Fig. 1 and 7 show an alternative embodiment of the compressor of the present invention and its connection schematic diagram, respectively, including a first compression chamber a having a first suction port, a first discharge port and a liquid ejection port, a second compression chamber B having a first slide piece and a second slide piece, respectively. The alternative embodiment of the compressor is to cancel the second compression cavity B of the three compression cavities in the original embodiment and move the position of the liquid spraying port to the first compression cavity. The connection mode of the second suction port and the second exhaust port of the second compression cavity of the alternative embodiment of the compressor and the third suction port and the third exhaust port of the third compression cavity of the original embodiment in the figures 4 and 5 of the parallel compression cycle heat pump device system is completely the same, and the effective volume ratio of the second compression cavity and the first compression cavity of the alternative embodiment is the same as the effective volume ratio of the third compression cavity and the first compression cavity of the original embodiment. The first air inlet and the first air outlet of the first compression cavity of the alternative embodiment of the compressor are connected in the parallel compression cycle heat pump device system in the attached figures 4 and 5 in the same way as the air inlet of the first compression cavity and the air outlet of the second compression cavity of the original embodiment. Therefore, the compressor alternative embodiment has the same theoretical technical effect as the original embodiment in the parallel compression cycle heat pump device, and the loss of flow pressure drop between the exhaust gas of the first stage of double-stage compression and the suction gas of the high-pressure stage in the original embodiment of the compressor is practically eliminated.
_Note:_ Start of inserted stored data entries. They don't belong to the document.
-- ==== Sys2Proof/Machine/CtlRows.lean ====
section
/-! DEFINITION. The C slot rows: each is its operation issued alone in the present tile cycle (03 R86 to R123; notes/assumptions/3.md). -/

namespace Sys2Proof.Machine

open Sys2Proof

/-- BR: a branch relative to the branch bundle, with five delay bundles (03 R105, R120, R122). -/
def execBr (p : PTile) (off : BitVec 20) (s : State) : Host.Outcome State Fault Refusal :=
  .next (issueOne p (opBr p off) s)

/-- BR_Z: taken when the condition register is 0 (03 R120, R122). -/
def execBrZ (p : PTile) (g : Fin 64) (off : BitVec 20) (s : State) : Host.Outcome State Fault Refusal :=
  .next (issueOne p (opBrIf p true g off) s)

/-- BR_NZ: taken when the condition register is not 0 (03 R120, R122). -/
def execBrNz (p : PTile) (g : Fin 64) (off : BitVec 20) (s : State) : Host.Outcome State Fault Refusal :=
  .next (issueOne p (opBrIf p false g off) s)

/-- CALL: writes the return address to g31 (03 R120). -/
def execCall (p : PTile) (off : BitVec 20) (s : State) : Host.Outcome State Fault Refusal :=
  .next (issueOne p (opCall p off) s)

/-- BR_R: to the address in a g register (03 R120). -/
def execBrR (p : PTile) (g : Fin 64) (s : State) : Host.Outcome State Fault Refusal :=
  .next (issueOne p (opBrR p g) s)

/-- LOOP_SET: count, start and end of a level written and the level armed (03 R101). -/
def execLoopSet (p : PTile) (lvl : Fin 2) (g : Fin 64) (start : BitVec 10) (len : BitVec 9) (s : State) : Host.Outcome State Fault Refusal :=
  .next (issueOne p (opLoopSet p lvl g start len) s)

/-- LOOP_REST: the registers of a level from saved values (03 R101). -/
def execLoopRest (p : PTile) (lvl : Fin 2) (gc : Fin 64) (gs : Fin 64) (ge : Fin 64) (s : State) : Host.Outcome State Fault Refusal :=
  .next (issueOne p (opLoopRest p lvl gc gs ge) s)

/-- LOOP_CLR: a level is disarmed (03 R101). -/
def execLoopClr (p : PTile) (lvl : Fin 2) (s : State) : Host.Outcome State Fault Refusal :=
  .next (issueOne p (opLoopClr p lvl) s)

/-- CB_SET: a circular base and length pair, or CB_INVALID (03 R90). -/
def execCbSet (p : PTile) (n : Fin 8) (g : Fin 64) (s : State) : Host.Outcome State Fault Refusal :=
  .next (issueOne p (opCbSet p n g) s)

/-- MTC: a control register written (03 R87). -/
def execMtc (p : PTile) (g : Fin 64) (n : BitVec 8) (s : State) : Host.Outcome State Fault Refusal :=
  .next (issueOne p (opMtc p g n) s)

/-- MFC: a control register read (03 R87). -/
def execMfc (p : PTile) (d : Fin 64) (n : BitVec 8) (s : State) : Host.Outcome State Fault Refusal :=
  .next (issueOne p (opMfc p d n) s)

/-- INT_PENDING_CLEAR: the ones of g clear INT_PENDING bits (03 R86, R111). -/
def execIntPendingClear (p : PTile) (g : Fin 64) (s : State) : Host.Outcome State Fault Refusal :=
  .next (issueOne p (opMtc p g 0x12) s)

/-- BELL_FROM_CLEAR: the ones of g clear BELL_FROM bits (03 R123). -/
def execBellFromClear (p : PTile) (g : Fin 64) (s : State) : Host.Outcome State Fault Refusal :=
  .next (issueOne p (opMtc p g 0x16) s)

/-- QCROSS_REMOVE: the queue leaves the crossing set (09 R313). -/
def execQcrossRemove (p : PTile) (g : Fin 64) (s : State) : Host.Outcome State Fault Refusal :=
  .next (issueOne p (opMtc p g 0x4D) s)

/-- DMA_ENGINE_CLEAR: DMA_ENGINE written: bit 0 RECOVER, a 1 in bit 1 clears STOPPED (09 R303). -/
def execDmaEngineClear (p : PTile) (g : Fin 64) (s : State) : Host.Outcome State Fault Refusal :=
  .next (issueOne p (opMtc p g 0x4E) s)

/-- DMA_ABORT: the channels of the ones of g abort (09 R301). -/
def execDmaAbort (p : PTile) (g : Fin 64) (s : State) : Host.Outcome State Fault Refusal :=
  .next (issueOne p (opMtc p g 0x4F) s)

/-- ROT: the base of the rotating registers (03 R85). -/
def execRot (p : PTile) (s : State) : Host.Outcome State Fault Refusal :=
  .next (issueOne p (opRot p) s)

/-- NINT: a non-interruptible region (03 R112). -/
def execNint (p : PTile) (n : BitVec 9) (s : State) : Host.Outcome State Fault Refusal :=
  .next (issueOne p (opNint p n) s)

/-- MARK: the step shadow is written once scalar results have landed (03 R106). -/
def execMark (p : PTile) (f : Bool) (s : State) : Host.Outcome State Fault Refusal :=
  .next (issueOne p (opMark p f) s)

/-- DMA_START: a descriptor handed to a channel (09 R282, R283). -/
def execDmaStart (p : PTile) (c : Fin 8) (vs : Fin 32) (s : State) : Host.Outcome State Fault Refusal :=
  .next (issueOne p (opDmaStart p c vs) s)

/-- ARR_START: a descriptor handed to the array (05 R176). -/
def execArrStart (p : PTile) (vs : Fin 32) (s : State) : Host.Outcome State Fault Refusal :=
  .next (issueOne p (opArrStart p vs) s)

/-- WAIT_DMA: issue held until the channel has nothing active or pending (09 R297). -/
def execWaitDma (p : PTile) (c : Fin 8) (s : State) : Host.Outcome State Fault Refusal :=
  .next (issueOne p (opWaitDma p c false) s)

/-- WAIT_FLAG: issue held until the word in core memory equals g (07 R245). -/
def execWaitFlag (p : PTile) (g : Fin 64) (a : Fin 8) (s : State) : Host.Outcome State Fault Refusal :=
  .next (issueOne p (opWaitFlag p g a false) s)

/-- TIME_RD: gPTP time, or deterministic time in mode 1 (14 R446). -/
def execTimeRd (p : PTile) (d : Fin 64) (s : State) : Host.Outcome State Fault Refusal :=
  .next (issueOne p (opTimeRd p d) s)

/-- RNG: random bits, or the deterministic sequence in mode 1 (14 R447). -/
def execRng (p : PTile) (d : Fin 64) (s : State) : Host.Outcome State Fault Refusal :=
  .next (issueOne p (opRng p d) s)

/-- C0_TRIG: a class-0 handler on the same tile (03 R115). -/
def execC0Trig (p : PTile) (h : Fin 8) (s : State) : Host.Outcome State Fault Refusal :=
  .next (issueOne p (opC0Trig p h) s)

/-- C0_BELL: a class-0 doorbell (03 R115). -/
def execC0Bell (p : PTile) (l : Fin 64) (h : Fin 8) (s : State) : Host.Outcome State Fault Refusal :=
  .next (issueOne p (opC0Bell p l h) s)

/-- C1_BELL: a class-1 doorbell (03 R123). -/
def execC1Bell (p : PTile) (l : Fin 64) (s : State) : Host.Outcome State Fault Refusal :=
  .next (issueOne p (opC1Bell p l) s)

/-- EMIT: an alarm body sent (03 R116). -/
def execEmit (p : PTile) (a : Fin 8) (s : State) : Host.Outcome State Fault Refusal :=
  .next (issueOne p (opEmit p a) s)

/-- C0_END: the handler ends (03 R117). -/
def execC0End (p : PTile) (s : State) : Host.Outcome State Fault Refusal :=
  .next (issueOne p (opC0End p) s)

/-- RETI: return from interrupt (03 R110). -/
def execReti (p : PTile) (s : State) : Host.Outcome State Fault Refusal :=
  .next (issueOne p (opReti p) s)

/-- END: in-flight scalar operations land, then the item ends (03 R120). -/
def execEndItem (p : PTile) (s : State) : Host.Outcome State Fault Refusal :=
  .next (issueOne p (opEnd p) s)

end Sys2Proof.Machine
end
In the figure, the letter C and the letter D represent outdoor unit and indoor unit areas, respectively.
The three-cylinder three-compression cavity of the original embodiment of the compressor can also be three-cylinder three-compression cavity, the single-cylinder two-compression cavity of the alternative embodiment of the compressor can also be two-cylinder two-compression cavity, namely the third compression cavity in the original embodiment and the second compression cavity in the alternative embodiment are replaced by a single cylinder with relatively small internal volume ratio, the size ratio of the three cylinders or the two cylinders after replacement is not adjusted, for example, for an R410A air source heat pump type air conditioner, the volume displacement of the first compression cavity of the frequency conversion compressor required by 3.5kW rated heat is 10cm3The volume displacement of the smaller cylinder is 1cm calculated according to the internal volume ratio of 0.13/rev。
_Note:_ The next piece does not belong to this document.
-- ==== Sys2Proof/Machine/Dispatch.lean ====
section
/-! DEFINITION. The dispatch of a command to its meaning, one arm per command. -/

namespace Sys2Proof.Machine

open Sys2Proof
It can be derived from the above description that in this embodiment, a double-cylinder three-compression chamber or a three-cylinder three-compression chamber, or a double-cylinder double-compression chamber or a single-cylinder double-compression chamber may be adopted, and the main refrigerant may flow through two of the three compression chambers in series, or flow through one of the double compression chambers, and the suction port of the three compression chambers or the remaining auxiliary compression chamber of the double compression chambers may be selectively connected to the outlet of the gas-liquid separator or the outlet of the auxiliary passage of the super-cooling device by switching the valve.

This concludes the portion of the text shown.